If you can get a backtrace of that and use the -d option for more info I'll restore 3.0.19
http://www.gentoo.org/proj/en/qa/backtraces.xml Instructions on getting a backtrace
Thanks! I'll see about getting you a backtrace a bit later today. As for restoring 3.0.19, it turns out I found a workaround. The comments in bug #187753 made sense for this environment, as this network is very ARP-heavy (storm would be an understatement). I tried the patch given in bug #187753, but that only caused dhcpcd to hang forever. However, modifying my /etc/conf.d/net dhcpcd options to include -A got me going. Now I get my IP address rather quickly and so I'm able to work in this network without need of 3.0.19. As this network is the only environment where I have this stability issue, I'm OK.

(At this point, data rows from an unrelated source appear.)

-- ==== Sys2Proof/Syntax.lean ====
section
/-! DEFINITION. The instruction set as syntax: one constructor per mnemonic of spec/opcode_table.json, and the mnemonic tags of the
classifier. -/

namespace Sys2Proof

/-- The mnemonic tags (R26, R86): 65 instructions in the spec's group order, and the sentinel `UNKNOWN`. -/
inductive Tag
  | UNKNOWN
  | LUI | AUIPC
  | JAL
  | JALR
  | BEQ | BNE | BLT | BGE | BLTU | BGEU
  | LB | LH | LW | LBU | LHU
  | SB | SH | SW
  | ADDI | SLTI | SLTIU | XORI | ORI | ANDI
  | SLLI | SRLI | SRAI
  | ADD | SUB | SLL | SLT | SLTU | XOR | SRL | SRA | OR | AND
  | FENCE
  | ECALL | EBREAK
  | LWU | LD
  | SD
  | ADDIW
  | SLLIW | SRLIW | SRAIW
  | ADDW | SUBW | SLLW | SRLW | SRAW
  | MUL | MULH | MULHSU | MULHU | DIV | DIVU | REM | REMU
  | MULW | DIVW | DIVUW | REMW | REMUW
deriving DecidableEq, Repr

/-- One instruction with the fields its encoding holds.  `imm` of the I and S formats is the 12-bit field; of the U format
`opcode[31:12]`; of the B and J formats the assembled 13-bit and 21-bit even offset (R66 to R70).  A shift amount has 6 bits
(5 for the `W` shifts, R74); on a 32-bit hart it must be below 32 (see `Instr.wellFormed`).  `fields` of `FENCE` is `opcode[31:20]`,
which the block ignores, as it does the `rd` and `rs1` bits of that word (R83). -/
inductive Instr
  | lui (rd : RegIdx) (imm : BitVec 20)
  | auipc (rd : RegIdx) (imm : BitVec 20)
  | jal (rd : RegIdx) (imm : BitVec 21)
  | jalr (rd rs1 : RegIdx) (imm : BitVec 12)
  | beq (rs1 rs2 : RegIdx) (imm : BitVec 13)
  | bne (rs1 rs2 : RegIdx) (imm : BitVec 13)
  | blt (rs1 rs2 : RegIdx) (imm : BitVec 13)
  | bge (rs1 rs2 : RegIdx) (imm : BitVec 13)
  | bltu (rs1 rs2 : RegIdx) (imm : BitVec 13)
  | bgeu (rs1 rs2 : RegIdx) (imm : BitVec 13)
  | lb (rd rs1 : RegIdx) (imm : BitVec 12)
  | lh (rd rs1 : RegIdx) (imm : BitVec 12)
  | lw (rd rs1 : RegIdx) (imm : BitVec 12)
  | lbu (rd rs1 : RegIdx) (imm : BitVec 12)
  | lhu (rd rs1 : RegIdx) (imm : BitVec 12)
  | sb (rs1 rs2 : RegIdx) (imm : BitVec 12)
  | sh (rs1 rs2 : RegIdx) (imm : BitVec 12)
  | sw (rs1 rs2 : RegIdx) (imm : BitVec 12)
  | addi (rd rs1 : RegIdx) (imm : BitVec 12)
  | slti (rd rs1 : RegIdx) (imm : BitVec 12)
  | sltiu (rd rs1 : RegIdx) (imm : BitVec 12)
  | xori (rd rs1 : RegIdx) (imm : BitVec 12)
  | ori (rd rs1 : RegIdx) (imm : BitVec 12)
  | andi (rd rs1 : RegIdx) (imm : BitVec 12)
  | slli (rd rs1 : RegIdx) (shamt : BitVec 6)
  | srli (rd rs1 : RegIdx) (shamt : BitVec 6)
  | srai (rd rs1 : RegIdx) (shamt : BitVec 6)
  | add (rd rs1 rs2 : RegIdx)
  | sub (rd rs1 rs2 : RegIdx)
  | sll (rd rs1 rs2 : RegIdx)
  | slt (rd rs1 rs2 : RegIdx)
  | sltu (rd rs1 rs2 : RegIdx)
  | xor (rd rs1 rs2 : RegIdx)
  | srl (rd rs1 rs2 : RegIdx)
  | sra (rd rs1 rs2 : RegIdx)
  | or (rd rs1 rs2 : RegIdx)
  | and (rd rs1 rs2 : RegIdx)
  | fence (rd rs1 : RegIdx) (fields : BitVec 12)
  | ecall
  | ebreak
  | lwu (rd rs1 : RegIdx) (imm : BitVec 12)
  | ld (rd rs1 : RegIdx) (imm : BitVec 12)
  | sd (rs1 rs2 : RegIdx) (imm : BitVec 12)
  | addiw (rd rs1 : RegIdx) (imm : BitVec 12)
  | slliw (rd rs1 : RegIdx) (shamt : BitVec 5)
  | srliw (rd rs1 : RegIdx) (shamt : BitVec 5)
  | sraiw (rd rs1 : RegIdx) (shamt : BitVec 5)
  | addw (rd rs1 rs2 : RegIdx)
  | subw (rd rs1 rs2 : RegIdx)
  | sllw (rd rs1 rs2 : RegIdx)
  | srlw (rd rs1 rs2 : RegIdx)
  | sraw (rd rs1 rs2 : RegIdx)
  | mul (rd rs1 rs2 : RegIdx)
  | mulh (rd rs1 rs2 : RegIdx)
  | mulhsu (rd rs1 rs2 : RegIdx)
  | mulhu (rd rs1 rs2 : RegIdx)
  | div (rd rs1 rs2 : RegIdx)
  | divu (rd rs1 rs2 : RegIdx)
  | rem (rd rs1 rs2 : RegIdx)
  | remu (rd rs1 rs2 : RegIdx)
  | mulw (rd rs1 rs2 : RegIdx)
  | divw (rd rs1 rs2 : RegIdx)
  | divuw (rd rs1 rs2 : RegIdx)
  | remw (rd rs1 rs2 : RegIdx)
  | remuw (rd rs1 rs2 : RegIdx)
deriving DecidableEq, Repr

/-- The tag of an instruction (R14: the mnemonic the classifier returns for it). -/
def Instr.tag : Instr → Tag
  | .lui _ _ => .LUI
  | .auipc _ _ => .AUIPC
  | .jal _ _ => .JAL
  | .jalr _ _ _ => .JALR
  | .beq _ _ _ => .BEQ
  | .bne _ _ _ => .BNE
  | .blt _ _ _ => .BLT
  | .bge _ _ _ => .BGE
  | .bltu _ _ _ => .BLTU
  | .bgeu _ _ _ => .BGEU
  | .lb _ _ _ => .LB
  | .lh _ _ _ => .LH
  | .lw _ _ _ => .LW
  | .lbu _ _ _ => .LBU
  | .lhu _ _ _ => .LHU
  | .sb _ _ _ => .SB
  | .sh _ _ _ => .SH
  | .sw _ _ _ => .SW
  | .addi _ _ _ => .ADDI
  | .slti _ _ _ => .SLTI
  | .sltiu _ _ _ => .SLTIU
  | .xori _ _ _ => .XORI
  | .ori _ _ _ => .ORI
  | .andi _ _ _ => .ANDI
  | .slli _ _ _ => .SLLI
  | .srli _ _ _ => .SRLI
  | .srai _ _ _ => .SRAI
  | .add _ _ _ => .ADD
  | .sub _ _ _ => .SUB
  | .sll _ _ _ => .SLL
  | .slt _ _ _ => .SLT
  | .sltu _ _ _ => .SLTU
  | .xor _ _ _ => .XOR
  | .srl _ _ _ => .SRL
  | .sra _ _ _ => .SRA
  | .or _ _ _ => .OR
  | .and _ _ _ => .AND
  | .fence _ _ _ => .FENCE
  | .ecall => .ECALL
  | .ebreak => .EBREAK
  | .lwu _ _ _ => .LWU
  | .ld _ _ _ => .LD
  | .sd _ _ _ => .SD
  | .addiw _ _ _ => .ADDIW
  | .slliw _ _ _ => .SLLIW
  | .srliw _ _ _ => .SRLIW
  | .sraiw _ _ _ => .SRAIW
  | .addw _ _ _ => .ADDW
  | .subw _ _ _ => .SUBW
  | .sllw _ _ _ => .SLLW
  | .srlw _ _ _ => .SRLW
  | .sraw _ _ _ => .SRAW
  | .mul _ _ _ => .MUL
  | .mulh _ _ _ => .MULH
  | .mulhsu _ _ _ => .MULHSU
  | .mulhu _ _ _ => .MULHU
  | .div _ _ _ => .DIV
  | .divu _ _ _ => .DIVU
  | .rem _ _ _ => .REM
  | .remu _ _ _ => .REMU
  | .mulw _ _ _ => .MULW
  | .divw _ _ _ => .DIVW
  | .divuw _ _ _ => .DIVUW
  | .remw _ _ _ => .REMW
  | .remuw _ _ _ => .REMUW

end Sys2Proof
end

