-- ==== Sys2Proof/Machine/LoadStore.lean ====
section
/-! DEFINITION. Load and store instructions (44_load_store.md, R180 to R192). -/

namespace Sys2Proof.Machine

/-- The extension of a load without the `U` suffix: `sext_XLEN` of the low `8n` bits (R180 to R183, R187). -/
def signExtendLoad (xl : Xlen) (n : AccessSize) (v : Word) : Word := xl.sext (v.setWidth (8 * n.bytes))

/-- The extension of a load with the `U` suffix: `zext_XLEN` of the low `8n` bits (R184 to R186). -/
def zeroExtendLoad (xl : Xlen) (n : AccessSize) (v : Word) : Word := xl.zext (v.setWidth (8 * n.bytes))

/-- The load executor (R180): `inst.rd` = 0 is tested first (D12, log 14); a misaligned address makes no read (D31). -/
def loadFrom (n : AccessSize) (ext : Xlen → AccessSize → Word → Word) (s : State) : Result :=
  if s.inst.rd = 0 then takeTrap .illegalInstruction s
  else if misaligned s.config.extC (effectiveAddress s) then takeTrap .instructionAddressMisaligned s
  else .next ((s.call (.read (effectiveAddress s) n)).wr s.inst.rd (ext s.xlen n (s.memRead (effectiveAddress s) n)))

/-- The store executor (R188): the low `8n` bits of `x[inst.rs2]`; a misaligned address makes no write (D31). -/
def storeTo (n : AccessSize) (s : State) : Result :=
  if misaligned s.config.extC (effectiveAddress s) then takeTrap .instructionAddressMisaligned s
  else .next (s.memWrite (effectiveAddress s) n (s.reg s.inst.rs2))

/-- `LB` (R181). -/
def execLb (rd rs1 : RegIdx) (imm : BitVec 12) (s : State) : Result := issue (.lb rd rs1 imm) (loadFrom .byte signExtendLoad) s

/-- `LH` (R182). -/
def execLh (rd rs1 : RegIdx) (imm : BitVec 12) (s : State) : Result := issue (.lh rd rs1 imm) (loadFrom .half signExtendLoad) s

/-- `LW` (R183). -/
def execLw (rd rs1 : RegIdx) (imm : BitVec 12) (s : State) : Result := issue (.lw rd rs1 imm) (loadFrom .word signExtendLoad) s

/-- `LBU` (R184). -/
def execLbu (rd rs1 : RegIdx) (imm : BitVec 12) (s : State) : Result := issue (.lbu rd rs1 imm) (loadFrom .byte zeroExtendLoad) s

/-- `LHU` (R185). -/
def execLhu (rd rs1 : RegIdx) (imm : BitVec 12) (s : State) : Result := issue (.lhu rd rs1 imm) (loadFrom .half zeroExtendLoad) s

/-- `LWU` (R186). -/
def execLwu (rd rs1 : RegIdx) (imm : BitVec 12) (s : State) : Result := issue (.lwu rd rs1 imm) (loadFrom .word zeroExtendLoad) s

/-- `LD` (R187). -/
def execLd (rd rs1 : RegIdx) (imm : BitVec 12) (s : State) : Result := issue (.ld rd rs1 imm) (loadFrom .double signExtendLoad) s

/-- `SB` (R189). -/
def execSb (rs1 rs2 : RegIdx) (imm : BitVec 12) (s : State) : Result := issue (.sb rs1 rs2 imm) (storeTo .byte) s

/-- `SH` (R190). -/
def execSh (rs1 rs2 : RegIdx) (imm : BitVec 12) (s : State) : Result := issue (.sh rs1 rs2 imm) (storeTo .half) s

/-- `SW` (R191). -/
def execSw (rs1 rs2 : RegIdx) (imm : BitVec 12) (s : State) : Result := issue (.sw rs1 rs2 imm) (storeTo .word) s

/-- `SD` (R192). -/
def execSd (rs1 rs2 : RegIdx) (imm : BitVec 12) (s : State) : Result := issue (.sd rs1 rs2 imm) (storeTo .double) s

end Sys2Proof.Machine
end

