-- ==== Sys2Proof/Tests/Slice0.lean ====
section
/-! SUPPORT. Tests: well-formedness, decoding of words written out from the encoding tables, one step per instruction on the vectors of
spec/95_test_vectors.md, and a witness for the hypotheses of every obligation that has any. -/

namespace Sys2Proof.Tests

open Sys2Proof.Machine

/-! ### Well-formedness: each check refuses an ill-formed term -/

theorem test_wellFormed_refuses :
    (Instr.beq 1 2 3).wellFormed .rv64 = false ∧ (Instr.bne 1 2 1).wellFormed .rv64 = false ∧
    (Instr.blt 1 2 5).wellFormed .rv64 = false ∧ (Instr.bge 1 2 7).wellFormed .rv64 = false ∧
    (Instr.bltu 1 2 9).wellFormed .rv32 = false ∧ (Instr.bgeu 1 2 0x1FFF).wellFormed .rv32 = false ∧
    (Instr.jal 1 1).wellFormed .rv64 = false ∧ (Instr.slli 1 2 32).wellFormed .rv32 = false ∧
    (Instr.srli 1 2 33).wellFormed .rv32 = false ∧ (Instr.srai 1 2 63).wellFormed .rv32 = false := by decide

theorem test_wellFormed_accepts :
    (Instr.beq 1 2 2).wellFormed .rv64 = true ∧ (Instr.jal 1 0x1FFFFE).wellFormed .rv32 = true ∧
    (Instr.slli 1 2 31).wellFormed .rv32 = true ∧ (Instr.slli 1 2 63).wellFormed .rv64 = true := by decide

/-! ### Decoding: words written out from the encoding tables (R63 to R84) -/

theorem test_decode_load :
    decodeWord .rv64 (0b101100101100#12 ++ 0b10101#5 ++ 0b000#3 ++ 0b00110#5 ++ 0b0000011#7) = .ok (.lb 6 21 0xB2C) ∧
    decodeWord .rv64 (0b101100101100#12 ++ 0b10101#5 ++ 0b001#3 ++ 0b00110#5 ++ 0b0000011#7) = .ok (.lh 6 21 0xB2C) ∧
    decodeWord .rv64 (0b101100101100#12 ++ 0b10101#5 ++ 0b010#3 ++ 0b00110#5 ++ 0b0000011#7) = .ok (.lw 6 21 0xB2C) ∧
    decodeWord .rv64 (0b101100101100#12 ++ 0b10101#5 ++ 0b011#3 ++ 0b00110#5 ++ 0b0000011#7) = .ok (.ld 6 21 0xB2C) ∧
    decodeWord .rv64 (0b101100101100#12 ++ 0b10101#5 ++ 0b100#3 ++ 0b00110#5 ++ 0b0000011#7) = .ok (.lbu 6 21 0xB2C) ∧
    decodeWord .rv64 (0b101100101100#12 ++ 0b10101#5 ++ 0b101#3 ++ 0b00110#5 ++ 0b0000011#7) = .ok (.lhu 6 21 0xB2C) ∧
    decodeWord .rv64 (0b101100101100#12 ++ 0b10101#5 ++ 0b110#3 ++ 0b00110#5 ++ 0b0000011#7) = .ok (.lwu 6 21 0xB2C) := by decide

theorem test_decode_fence :
    decodeWord .rv64 (0b100000110011#12 ++ 0b10101#5 ++ 0b000#3 ++ 0b00110#5 ++ 0b0001111#7) = .ok (.fence 6 21 0x833) := by decide

theorem test_decode_op_imm :
    decodeWord .rv64 (0b101100101100#12 ++ 0b10101#5 ++ 0b000#3 ++ 0b00110#5 ++ 0b0010011#7) = .ok (.addi 6 21 0xB2C) ∧
    decodeWord .rv64 (0b101100101100#12 ++ 0b10101#5 ++ 0b010#3 ++ 0b00110#5 ++ 0b0010011#7) = .ok (.slti 6 21 0xB2C) ∧
    decodeWord .rv64 (0b101100101100#12 ++ 0b10101#5 ++ 0b011#3 ++ 0b00110#5 ++ 0b0010011#7) = .ok (.sltiu 6 21 0xB2C) ∧
    decodeWord .rv64 (0b101100101100#12 ++ 0b10101#5 ++ 0b100#3 ++ 0b00110#5 ++ 0b0010011#7) = .ok (.xori 6 21 0xB2C) ∧
    decodeWord .rv64 (0b101100101100#12 ++ 0b10101#5 ++ 0b110#3 ++ 0b00110#5 ++ 0b0010011#7) = .ok (.ori 6 21 0xB2C) ∧
    decodeWord .rv64 (0b101100101100#12 ++ 0b10101#5 ++ 0b111#3 ++ 0b00110#5 ++ 0b0010011#7) = .ok (.andi 6 21 0xB2C) := by decide

theorem test_decode_shift_imm_rv32 :
    decodeWord .rv32 (0b0000000#7 ++ 0b10011#5 ++ 0b10101#5 ++ 0b001#3 ++ 0b00110#5 ++ 0b0010011#7) = .ok (.slli 6 21 19) ∧
    decodeWord .rv32 (0b0000000#7 ++ 0b10011#5 ++ 0b10101#5 ++ 0b101#3 ++ 0b00110#5 ++ 0b0010011#7) = .ok (.srli 6 21 19) ∧
    decodeWord .rv32 (0b0100000#7 ++ 0b10011#5 ++ 0b10101#5 ++ 0b101#3 ++ 0b00110#5 ++ 0b0010011#7) = .ok (.srai 6 21 19) := by decide

theorem test_decode_shift_imm_rv64 :
    decodeWord .rv64 (0b000000#6 ++ 0b110011#6 ++ 0b10101#5 ++ 0b001#3 ++ 0b00110#5 ++ 0b0010011#7) = .ok (.slli 6 21 51) ∧
    decodeWord .rv64 (0b000000#6 ++ 0b110011#6 ++ 0b10101#5 ++ 0b101#3 ++ 0b00110#5 ++ 0b0010011#7) = .ok (.srli 6 21 51) ∧
    decodeWord .rv64 (0b010000#6 ++ 0b110011#6 ++ 0b10101#5 ++ 0b101#3 ++ 0b00110#5 ++ 0b0010011#7) = .ok (.srai 6 21 51) := by decide
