-- ==== Sys2Proof/Machine/System.lean ====
section
/-! DEFINITION. The system commands RDREG, WRREG and BLKCMP (spec rules R170 to R172). -/

namespace Sys2Proof.Machine

/-- RDREG: the number check, then the session check of a cursor register (R170). -/
def execRdreg (regno : Word32) (s : State) : Host.Outcome State Fault Refusal :=
  match regOfNumber regno with
  | none => .next (raise .invalidArgument 0 rsnRegNum s)
  | some r =>
    if isCursorReg r && !s.act then .next (raise .invalidState 0 rsnNoSession s)
    else .next (respond (readReg r s) 0 s)

/-- WRREG: only `BC` and `ERRFLAGS` are writable (R171). -/
def execWrreg (regno : Word32) (value : Word64) (s : State) : Host.Outcome State Fault Refusal :=
  match regOfNumber regno with
  | none => .next (raise .invalidArgument 0 rsnRegNum s)
  | some .bc =>
    if s.act = false then .next (raise .invalidState 0 rsnNoSession s)
    else if s.ovf = true then .next (raise .invalidState 0 rsnOverflowed s)
    else .next (respond 0 0 (writeBc (value.setWidth 32) s))
  | some .errFlags => .next (respond 0 0 (clearErrFlags (value.setWidth 5) s))
  | some .start | some .endAddr | some .cur | some .bits | some .flags | some .errKind | some .errOff
  | some .errRsn => .next (raise .invalidArgument 0 rsnRegRo s)

/-- BLKCMP, the unsupported block-compressor slot: always UnsupportedOperation (R172). -/
def execBlkcmp (s : State) : Host.Outcome State Fault Refusal :=
  .next (raise .unsupportedOperation 0 rsnUnsupportedStrategy s)

end Sys2Proof.Machine
end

Here's a stacktrace -- I hope it helps -- I don't have debugedit installed so installsources won't work -- I'll get it in place tonight and retest tomorrow. (gdb) set args -t 60 -d eth0 (gdb) run Starting program: /sbin/dhcpcd -t 60 -d eth0 Info, eth0: dhcpcd 3.1.3 starting Info, eth0: hardware address = 00:15:c5:0d:b1:70 Info, eth0: DUID = 00:01:00:01:0e:38:58:22:00:15:c5:0d:b1:70 Info, eth0: broadcasting for a lease Debug, eth0: sending DHCP_DISCOVER with xid 0x3d576ff2 Debug, eth0: waiting on select for 60 seconds Debug, eth0: got a packet with xid 0x3d576ff2 Info, eth0: offered 10.33.0.199 from 10.30.0.40 Debug, eth0: sending DHCP_REQUEST with xid 0x3d576ff2 Debug, eth0: waiting on select for 60 seconds Debug, eth0: got a packet with xid 0x3d576ff2 Info, eth0: got subsequent offer of 10.33.1.83, ignoring Debug, eth0: waiting on select for 60 seconds Debug, eth0: got a packet with xid 0x3d576ff2 Info, eth0: checking 10.33.0.199 is available on attached networks Debug, eth0: sending ARP probe #1 Debug, eth0: sending ARP probe #2 Program received signal SIGSEGV, Segmentation fault. 0xb7e7e383 in ?? () from /lib/libc.so.6
That should have dropped a core file - see if you can run a backtrace on it. Or you can do it by hand tar xvjpf /usr/portage/distfiles/dhcpcd-3.1.3.tar.bz2 cd dhcpcd-3.1.3 CFLAGS=-ggdb make Then run that dhcpcd in gdb. When it drops code, use the command "bt" to get a backtrace.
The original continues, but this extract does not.